One number is the whole answer: how many lines of the material hold "absurd".
━━━━
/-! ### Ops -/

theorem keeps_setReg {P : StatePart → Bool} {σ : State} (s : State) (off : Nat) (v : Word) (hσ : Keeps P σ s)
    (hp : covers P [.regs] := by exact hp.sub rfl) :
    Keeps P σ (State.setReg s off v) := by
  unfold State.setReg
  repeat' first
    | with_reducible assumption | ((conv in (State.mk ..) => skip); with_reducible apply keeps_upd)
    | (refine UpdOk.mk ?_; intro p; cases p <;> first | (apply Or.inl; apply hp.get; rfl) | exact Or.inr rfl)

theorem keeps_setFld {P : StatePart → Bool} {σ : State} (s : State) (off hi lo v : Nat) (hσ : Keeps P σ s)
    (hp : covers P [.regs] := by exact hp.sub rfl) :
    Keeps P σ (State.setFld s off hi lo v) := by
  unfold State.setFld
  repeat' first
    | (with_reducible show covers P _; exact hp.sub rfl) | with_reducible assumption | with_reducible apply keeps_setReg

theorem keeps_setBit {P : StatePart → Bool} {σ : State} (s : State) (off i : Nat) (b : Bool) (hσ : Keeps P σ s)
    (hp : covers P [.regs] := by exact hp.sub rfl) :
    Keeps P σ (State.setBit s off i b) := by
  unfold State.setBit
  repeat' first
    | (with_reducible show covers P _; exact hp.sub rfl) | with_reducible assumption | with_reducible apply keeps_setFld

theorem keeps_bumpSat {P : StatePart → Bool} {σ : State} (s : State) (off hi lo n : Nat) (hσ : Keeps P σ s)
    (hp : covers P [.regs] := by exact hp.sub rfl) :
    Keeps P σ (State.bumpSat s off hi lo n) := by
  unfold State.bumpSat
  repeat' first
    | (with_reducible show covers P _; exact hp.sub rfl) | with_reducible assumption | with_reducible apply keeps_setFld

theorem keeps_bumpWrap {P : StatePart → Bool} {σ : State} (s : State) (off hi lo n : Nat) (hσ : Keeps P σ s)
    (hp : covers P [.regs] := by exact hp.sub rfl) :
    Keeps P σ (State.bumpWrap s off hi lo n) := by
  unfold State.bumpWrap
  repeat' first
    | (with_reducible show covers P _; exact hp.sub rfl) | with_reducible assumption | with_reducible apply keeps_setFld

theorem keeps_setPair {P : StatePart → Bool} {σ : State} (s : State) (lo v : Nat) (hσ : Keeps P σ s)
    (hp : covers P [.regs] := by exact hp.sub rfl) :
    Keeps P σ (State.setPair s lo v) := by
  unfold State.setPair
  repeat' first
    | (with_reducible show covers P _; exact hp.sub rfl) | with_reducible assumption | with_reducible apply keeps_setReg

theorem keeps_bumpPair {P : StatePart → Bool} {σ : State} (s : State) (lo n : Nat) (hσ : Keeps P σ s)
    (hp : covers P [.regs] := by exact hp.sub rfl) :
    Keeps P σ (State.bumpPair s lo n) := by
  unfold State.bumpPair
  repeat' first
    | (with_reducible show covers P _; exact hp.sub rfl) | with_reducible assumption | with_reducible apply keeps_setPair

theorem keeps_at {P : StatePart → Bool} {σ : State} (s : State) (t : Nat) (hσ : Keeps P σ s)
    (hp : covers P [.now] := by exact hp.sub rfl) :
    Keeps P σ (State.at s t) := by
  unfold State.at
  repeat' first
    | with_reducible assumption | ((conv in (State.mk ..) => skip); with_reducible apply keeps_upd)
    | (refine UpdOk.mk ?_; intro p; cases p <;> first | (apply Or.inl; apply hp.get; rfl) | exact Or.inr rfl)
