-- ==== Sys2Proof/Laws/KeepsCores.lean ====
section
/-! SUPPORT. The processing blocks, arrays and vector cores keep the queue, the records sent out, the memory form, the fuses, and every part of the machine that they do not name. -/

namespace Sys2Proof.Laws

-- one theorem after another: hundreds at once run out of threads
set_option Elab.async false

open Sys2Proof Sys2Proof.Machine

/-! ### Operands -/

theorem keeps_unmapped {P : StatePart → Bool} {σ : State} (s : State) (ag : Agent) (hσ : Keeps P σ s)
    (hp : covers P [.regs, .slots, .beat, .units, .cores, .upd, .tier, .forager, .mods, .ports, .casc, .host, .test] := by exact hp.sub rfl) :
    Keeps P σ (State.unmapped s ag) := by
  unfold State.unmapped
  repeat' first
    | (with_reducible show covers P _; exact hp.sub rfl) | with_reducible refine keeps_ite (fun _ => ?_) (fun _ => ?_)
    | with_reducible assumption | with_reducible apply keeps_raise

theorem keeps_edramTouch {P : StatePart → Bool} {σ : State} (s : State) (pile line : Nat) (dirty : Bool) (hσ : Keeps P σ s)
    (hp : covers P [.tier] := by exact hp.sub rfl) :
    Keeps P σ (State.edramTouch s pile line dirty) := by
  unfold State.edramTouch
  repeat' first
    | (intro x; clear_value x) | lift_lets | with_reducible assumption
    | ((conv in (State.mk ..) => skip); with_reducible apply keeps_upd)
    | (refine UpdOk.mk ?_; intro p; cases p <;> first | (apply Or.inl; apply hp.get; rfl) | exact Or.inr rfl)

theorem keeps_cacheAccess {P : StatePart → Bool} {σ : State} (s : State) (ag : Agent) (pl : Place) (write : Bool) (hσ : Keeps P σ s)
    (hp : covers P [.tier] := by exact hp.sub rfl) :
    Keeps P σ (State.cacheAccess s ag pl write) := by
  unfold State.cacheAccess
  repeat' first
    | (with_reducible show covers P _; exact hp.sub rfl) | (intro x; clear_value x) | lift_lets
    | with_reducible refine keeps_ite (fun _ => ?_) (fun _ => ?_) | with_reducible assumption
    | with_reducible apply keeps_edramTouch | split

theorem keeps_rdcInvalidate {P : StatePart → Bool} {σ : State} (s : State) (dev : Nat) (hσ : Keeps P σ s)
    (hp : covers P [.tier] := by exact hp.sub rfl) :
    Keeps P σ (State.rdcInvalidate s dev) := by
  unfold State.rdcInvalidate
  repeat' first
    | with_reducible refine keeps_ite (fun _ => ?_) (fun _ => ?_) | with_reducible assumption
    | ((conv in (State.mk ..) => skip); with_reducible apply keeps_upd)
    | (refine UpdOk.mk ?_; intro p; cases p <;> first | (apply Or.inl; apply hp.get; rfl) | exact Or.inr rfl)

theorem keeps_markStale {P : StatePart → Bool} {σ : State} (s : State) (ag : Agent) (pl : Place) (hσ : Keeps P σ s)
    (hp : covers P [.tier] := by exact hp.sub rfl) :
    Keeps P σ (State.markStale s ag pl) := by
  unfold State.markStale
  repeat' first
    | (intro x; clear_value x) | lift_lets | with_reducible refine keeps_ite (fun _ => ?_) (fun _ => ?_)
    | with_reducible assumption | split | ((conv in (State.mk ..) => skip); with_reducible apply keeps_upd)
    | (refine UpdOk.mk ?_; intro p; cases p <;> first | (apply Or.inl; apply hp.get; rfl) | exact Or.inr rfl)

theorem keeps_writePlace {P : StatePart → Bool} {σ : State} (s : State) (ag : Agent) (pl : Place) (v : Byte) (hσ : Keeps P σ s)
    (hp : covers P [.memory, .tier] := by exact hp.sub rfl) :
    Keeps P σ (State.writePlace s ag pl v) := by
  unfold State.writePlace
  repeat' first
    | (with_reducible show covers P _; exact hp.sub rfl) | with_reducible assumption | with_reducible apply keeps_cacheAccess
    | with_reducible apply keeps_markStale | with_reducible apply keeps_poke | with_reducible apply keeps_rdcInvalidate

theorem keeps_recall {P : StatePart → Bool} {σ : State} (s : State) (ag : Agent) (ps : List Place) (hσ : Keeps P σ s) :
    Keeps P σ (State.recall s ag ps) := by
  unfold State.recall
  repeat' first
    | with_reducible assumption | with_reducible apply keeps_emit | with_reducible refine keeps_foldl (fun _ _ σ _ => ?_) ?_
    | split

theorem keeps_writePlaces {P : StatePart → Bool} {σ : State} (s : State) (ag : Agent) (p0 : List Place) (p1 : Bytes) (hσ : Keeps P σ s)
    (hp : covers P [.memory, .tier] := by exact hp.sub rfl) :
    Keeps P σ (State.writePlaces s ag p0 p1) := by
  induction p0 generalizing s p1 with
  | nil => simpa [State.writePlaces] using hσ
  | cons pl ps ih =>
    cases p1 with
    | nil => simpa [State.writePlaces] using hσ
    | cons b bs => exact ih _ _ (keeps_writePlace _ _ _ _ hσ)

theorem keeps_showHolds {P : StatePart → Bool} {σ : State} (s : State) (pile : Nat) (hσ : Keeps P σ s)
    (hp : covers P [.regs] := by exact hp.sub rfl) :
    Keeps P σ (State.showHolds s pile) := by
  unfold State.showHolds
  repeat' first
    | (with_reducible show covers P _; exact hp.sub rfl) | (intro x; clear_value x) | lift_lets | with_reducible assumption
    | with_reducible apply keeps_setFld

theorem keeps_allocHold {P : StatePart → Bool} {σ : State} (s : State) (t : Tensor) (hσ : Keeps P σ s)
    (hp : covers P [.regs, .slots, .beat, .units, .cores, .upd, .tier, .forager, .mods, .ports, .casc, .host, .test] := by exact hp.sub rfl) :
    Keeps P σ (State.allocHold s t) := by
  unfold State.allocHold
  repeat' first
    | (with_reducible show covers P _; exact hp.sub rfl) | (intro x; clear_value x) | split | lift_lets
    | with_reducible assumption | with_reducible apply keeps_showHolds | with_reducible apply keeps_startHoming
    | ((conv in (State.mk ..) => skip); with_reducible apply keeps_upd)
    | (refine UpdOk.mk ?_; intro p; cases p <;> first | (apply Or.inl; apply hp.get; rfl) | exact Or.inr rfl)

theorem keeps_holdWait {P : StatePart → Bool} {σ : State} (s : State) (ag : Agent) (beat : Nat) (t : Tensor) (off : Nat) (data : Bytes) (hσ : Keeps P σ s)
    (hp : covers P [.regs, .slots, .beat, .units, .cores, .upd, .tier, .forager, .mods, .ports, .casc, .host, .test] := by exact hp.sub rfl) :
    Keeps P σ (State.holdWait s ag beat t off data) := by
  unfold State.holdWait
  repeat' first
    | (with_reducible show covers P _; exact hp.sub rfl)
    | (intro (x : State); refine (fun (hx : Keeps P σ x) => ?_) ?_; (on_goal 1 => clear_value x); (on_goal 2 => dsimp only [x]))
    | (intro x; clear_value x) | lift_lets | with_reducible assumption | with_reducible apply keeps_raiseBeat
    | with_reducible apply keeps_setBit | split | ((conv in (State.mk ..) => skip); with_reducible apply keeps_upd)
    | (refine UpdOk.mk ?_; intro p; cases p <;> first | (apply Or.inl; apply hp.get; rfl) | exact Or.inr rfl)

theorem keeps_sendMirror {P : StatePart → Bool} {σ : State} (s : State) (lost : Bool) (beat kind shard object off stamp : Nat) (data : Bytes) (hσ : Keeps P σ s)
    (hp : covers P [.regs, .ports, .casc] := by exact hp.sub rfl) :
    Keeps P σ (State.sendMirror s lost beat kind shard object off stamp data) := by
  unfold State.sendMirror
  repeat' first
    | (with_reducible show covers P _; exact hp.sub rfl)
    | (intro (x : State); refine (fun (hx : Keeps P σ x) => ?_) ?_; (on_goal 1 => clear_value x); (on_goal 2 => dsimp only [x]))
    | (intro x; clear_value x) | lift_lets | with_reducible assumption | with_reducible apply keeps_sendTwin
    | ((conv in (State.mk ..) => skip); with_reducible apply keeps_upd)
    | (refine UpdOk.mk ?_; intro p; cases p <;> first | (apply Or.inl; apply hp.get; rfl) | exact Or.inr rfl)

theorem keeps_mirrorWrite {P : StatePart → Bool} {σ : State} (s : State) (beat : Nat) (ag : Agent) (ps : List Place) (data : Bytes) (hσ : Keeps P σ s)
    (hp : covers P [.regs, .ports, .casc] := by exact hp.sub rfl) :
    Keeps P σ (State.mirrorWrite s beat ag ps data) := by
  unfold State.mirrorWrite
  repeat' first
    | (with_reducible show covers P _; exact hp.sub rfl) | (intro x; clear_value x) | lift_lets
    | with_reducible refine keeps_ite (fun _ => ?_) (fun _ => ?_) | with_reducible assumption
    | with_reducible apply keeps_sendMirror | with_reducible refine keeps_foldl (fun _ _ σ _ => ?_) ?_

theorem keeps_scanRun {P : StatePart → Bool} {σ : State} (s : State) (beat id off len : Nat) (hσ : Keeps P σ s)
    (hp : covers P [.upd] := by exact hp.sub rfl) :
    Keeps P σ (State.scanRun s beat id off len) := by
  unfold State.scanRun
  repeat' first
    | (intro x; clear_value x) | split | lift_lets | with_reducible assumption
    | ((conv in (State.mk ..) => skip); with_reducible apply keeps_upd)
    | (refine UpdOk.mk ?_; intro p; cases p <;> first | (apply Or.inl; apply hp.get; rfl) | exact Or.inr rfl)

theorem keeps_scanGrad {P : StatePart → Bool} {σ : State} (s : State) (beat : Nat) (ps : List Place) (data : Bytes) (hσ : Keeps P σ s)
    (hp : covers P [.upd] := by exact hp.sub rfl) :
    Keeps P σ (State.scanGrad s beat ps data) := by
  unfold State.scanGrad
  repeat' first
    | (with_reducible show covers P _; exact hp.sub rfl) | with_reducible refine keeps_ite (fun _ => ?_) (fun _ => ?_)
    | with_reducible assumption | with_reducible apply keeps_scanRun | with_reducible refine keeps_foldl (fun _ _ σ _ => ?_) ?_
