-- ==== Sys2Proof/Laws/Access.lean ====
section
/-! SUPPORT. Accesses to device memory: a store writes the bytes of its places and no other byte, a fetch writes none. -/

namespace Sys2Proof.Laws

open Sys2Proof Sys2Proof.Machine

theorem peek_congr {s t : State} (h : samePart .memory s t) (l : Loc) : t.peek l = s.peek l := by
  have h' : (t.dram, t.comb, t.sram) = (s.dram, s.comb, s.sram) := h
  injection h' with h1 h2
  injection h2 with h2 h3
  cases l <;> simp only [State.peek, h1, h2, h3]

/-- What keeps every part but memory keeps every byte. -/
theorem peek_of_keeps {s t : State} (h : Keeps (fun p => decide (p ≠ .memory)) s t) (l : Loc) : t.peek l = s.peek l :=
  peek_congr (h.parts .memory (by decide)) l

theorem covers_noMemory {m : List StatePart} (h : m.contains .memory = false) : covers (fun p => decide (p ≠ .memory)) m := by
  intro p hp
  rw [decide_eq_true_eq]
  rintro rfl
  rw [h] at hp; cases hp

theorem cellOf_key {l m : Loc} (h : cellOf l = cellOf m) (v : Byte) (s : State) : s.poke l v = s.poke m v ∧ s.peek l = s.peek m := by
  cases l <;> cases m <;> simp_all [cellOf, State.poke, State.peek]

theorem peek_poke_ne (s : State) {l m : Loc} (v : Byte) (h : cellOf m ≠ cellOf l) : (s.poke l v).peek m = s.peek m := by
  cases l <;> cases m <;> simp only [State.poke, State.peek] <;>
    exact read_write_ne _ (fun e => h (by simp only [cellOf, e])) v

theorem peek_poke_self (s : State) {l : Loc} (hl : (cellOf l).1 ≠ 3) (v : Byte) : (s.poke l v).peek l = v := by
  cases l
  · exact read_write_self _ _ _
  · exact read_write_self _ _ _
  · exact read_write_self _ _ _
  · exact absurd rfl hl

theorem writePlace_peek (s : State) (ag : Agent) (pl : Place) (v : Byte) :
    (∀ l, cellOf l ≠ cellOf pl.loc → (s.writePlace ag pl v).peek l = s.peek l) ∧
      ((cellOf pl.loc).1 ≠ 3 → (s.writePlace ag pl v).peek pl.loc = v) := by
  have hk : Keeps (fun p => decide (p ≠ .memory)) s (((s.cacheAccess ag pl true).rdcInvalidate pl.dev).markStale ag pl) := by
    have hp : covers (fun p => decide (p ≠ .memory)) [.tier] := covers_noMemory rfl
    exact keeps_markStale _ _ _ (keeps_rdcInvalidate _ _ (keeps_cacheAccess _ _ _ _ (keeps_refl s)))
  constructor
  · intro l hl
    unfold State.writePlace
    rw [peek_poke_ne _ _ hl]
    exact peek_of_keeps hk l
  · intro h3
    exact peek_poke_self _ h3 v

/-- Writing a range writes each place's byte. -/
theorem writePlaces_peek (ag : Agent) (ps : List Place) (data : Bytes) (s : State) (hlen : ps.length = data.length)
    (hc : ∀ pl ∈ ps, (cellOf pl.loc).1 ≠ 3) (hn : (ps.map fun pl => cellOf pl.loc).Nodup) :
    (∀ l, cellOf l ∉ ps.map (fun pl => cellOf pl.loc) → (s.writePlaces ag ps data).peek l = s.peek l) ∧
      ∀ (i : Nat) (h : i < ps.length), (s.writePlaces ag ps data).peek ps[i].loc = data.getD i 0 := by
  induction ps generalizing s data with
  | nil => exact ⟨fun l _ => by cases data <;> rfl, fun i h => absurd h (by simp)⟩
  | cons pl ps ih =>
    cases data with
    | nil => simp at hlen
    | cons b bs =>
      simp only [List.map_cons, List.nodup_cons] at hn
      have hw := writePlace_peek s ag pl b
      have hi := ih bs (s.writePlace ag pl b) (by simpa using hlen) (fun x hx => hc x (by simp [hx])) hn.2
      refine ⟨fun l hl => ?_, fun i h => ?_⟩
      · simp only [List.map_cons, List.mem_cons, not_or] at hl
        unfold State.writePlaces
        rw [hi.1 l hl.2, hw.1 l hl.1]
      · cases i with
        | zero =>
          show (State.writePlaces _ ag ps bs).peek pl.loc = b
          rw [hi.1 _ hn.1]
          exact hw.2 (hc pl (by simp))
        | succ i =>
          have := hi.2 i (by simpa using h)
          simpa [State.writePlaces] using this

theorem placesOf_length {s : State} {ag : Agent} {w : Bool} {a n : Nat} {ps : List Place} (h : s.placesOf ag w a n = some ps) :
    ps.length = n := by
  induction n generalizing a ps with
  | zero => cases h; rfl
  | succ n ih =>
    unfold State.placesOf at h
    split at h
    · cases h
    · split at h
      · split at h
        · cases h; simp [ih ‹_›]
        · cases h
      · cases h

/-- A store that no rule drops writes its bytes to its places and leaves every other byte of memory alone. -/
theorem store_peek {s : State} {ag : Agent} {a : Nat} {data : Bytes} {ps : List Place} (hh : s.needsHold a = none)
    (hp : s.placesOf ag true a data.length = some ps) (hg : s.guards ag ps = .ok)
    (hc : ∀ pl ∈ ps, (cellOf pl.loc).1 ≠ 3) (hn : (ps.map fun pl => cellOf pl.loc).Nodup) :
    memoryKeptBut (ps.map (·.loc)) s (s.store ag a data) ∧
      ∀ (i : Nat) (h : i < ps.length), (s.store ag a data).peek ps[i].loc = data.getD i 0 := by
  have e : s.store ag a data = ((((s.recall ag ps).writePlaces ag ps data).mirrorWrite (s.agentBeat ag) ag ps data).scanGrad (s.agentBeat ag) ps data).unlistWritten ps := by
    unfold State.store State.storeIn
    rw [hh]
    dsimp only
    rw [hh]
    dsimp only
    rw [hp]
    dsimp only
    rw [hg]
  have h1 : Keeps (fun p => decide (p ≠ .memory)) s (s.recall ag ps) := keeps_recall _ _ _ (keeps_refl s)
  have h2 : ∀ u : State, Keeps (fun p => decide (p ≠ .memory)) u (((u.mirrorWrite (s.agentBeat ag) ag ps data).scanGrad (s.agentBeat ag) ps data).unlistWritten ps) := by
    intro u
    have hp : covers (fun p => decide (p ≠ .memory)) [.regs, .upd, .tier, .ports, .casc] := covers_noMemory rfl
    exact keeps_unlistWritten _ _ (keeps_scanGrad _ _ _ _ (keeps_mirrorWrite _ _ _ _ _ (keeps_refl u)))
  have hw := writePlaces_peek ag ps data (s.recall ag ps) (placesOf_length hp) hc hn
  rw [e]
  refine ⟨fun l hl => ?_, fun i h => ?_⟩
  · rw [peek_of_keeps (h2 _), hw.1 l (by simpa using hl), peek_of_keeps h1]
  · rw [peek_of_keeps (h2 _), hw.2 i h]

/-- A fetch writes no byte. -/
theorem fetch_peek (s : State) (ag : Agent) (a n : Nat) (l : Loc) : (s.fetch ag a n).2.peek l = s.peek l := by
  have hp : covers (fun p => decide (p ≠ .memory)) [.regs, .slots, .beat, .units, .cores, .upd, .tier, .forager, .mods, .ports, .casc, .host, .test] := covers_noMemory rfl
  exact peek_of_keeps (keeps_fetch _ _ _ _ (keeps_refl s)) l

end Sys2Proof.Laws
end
━━━━
# [ANSWER TO THE PROBLEM]
2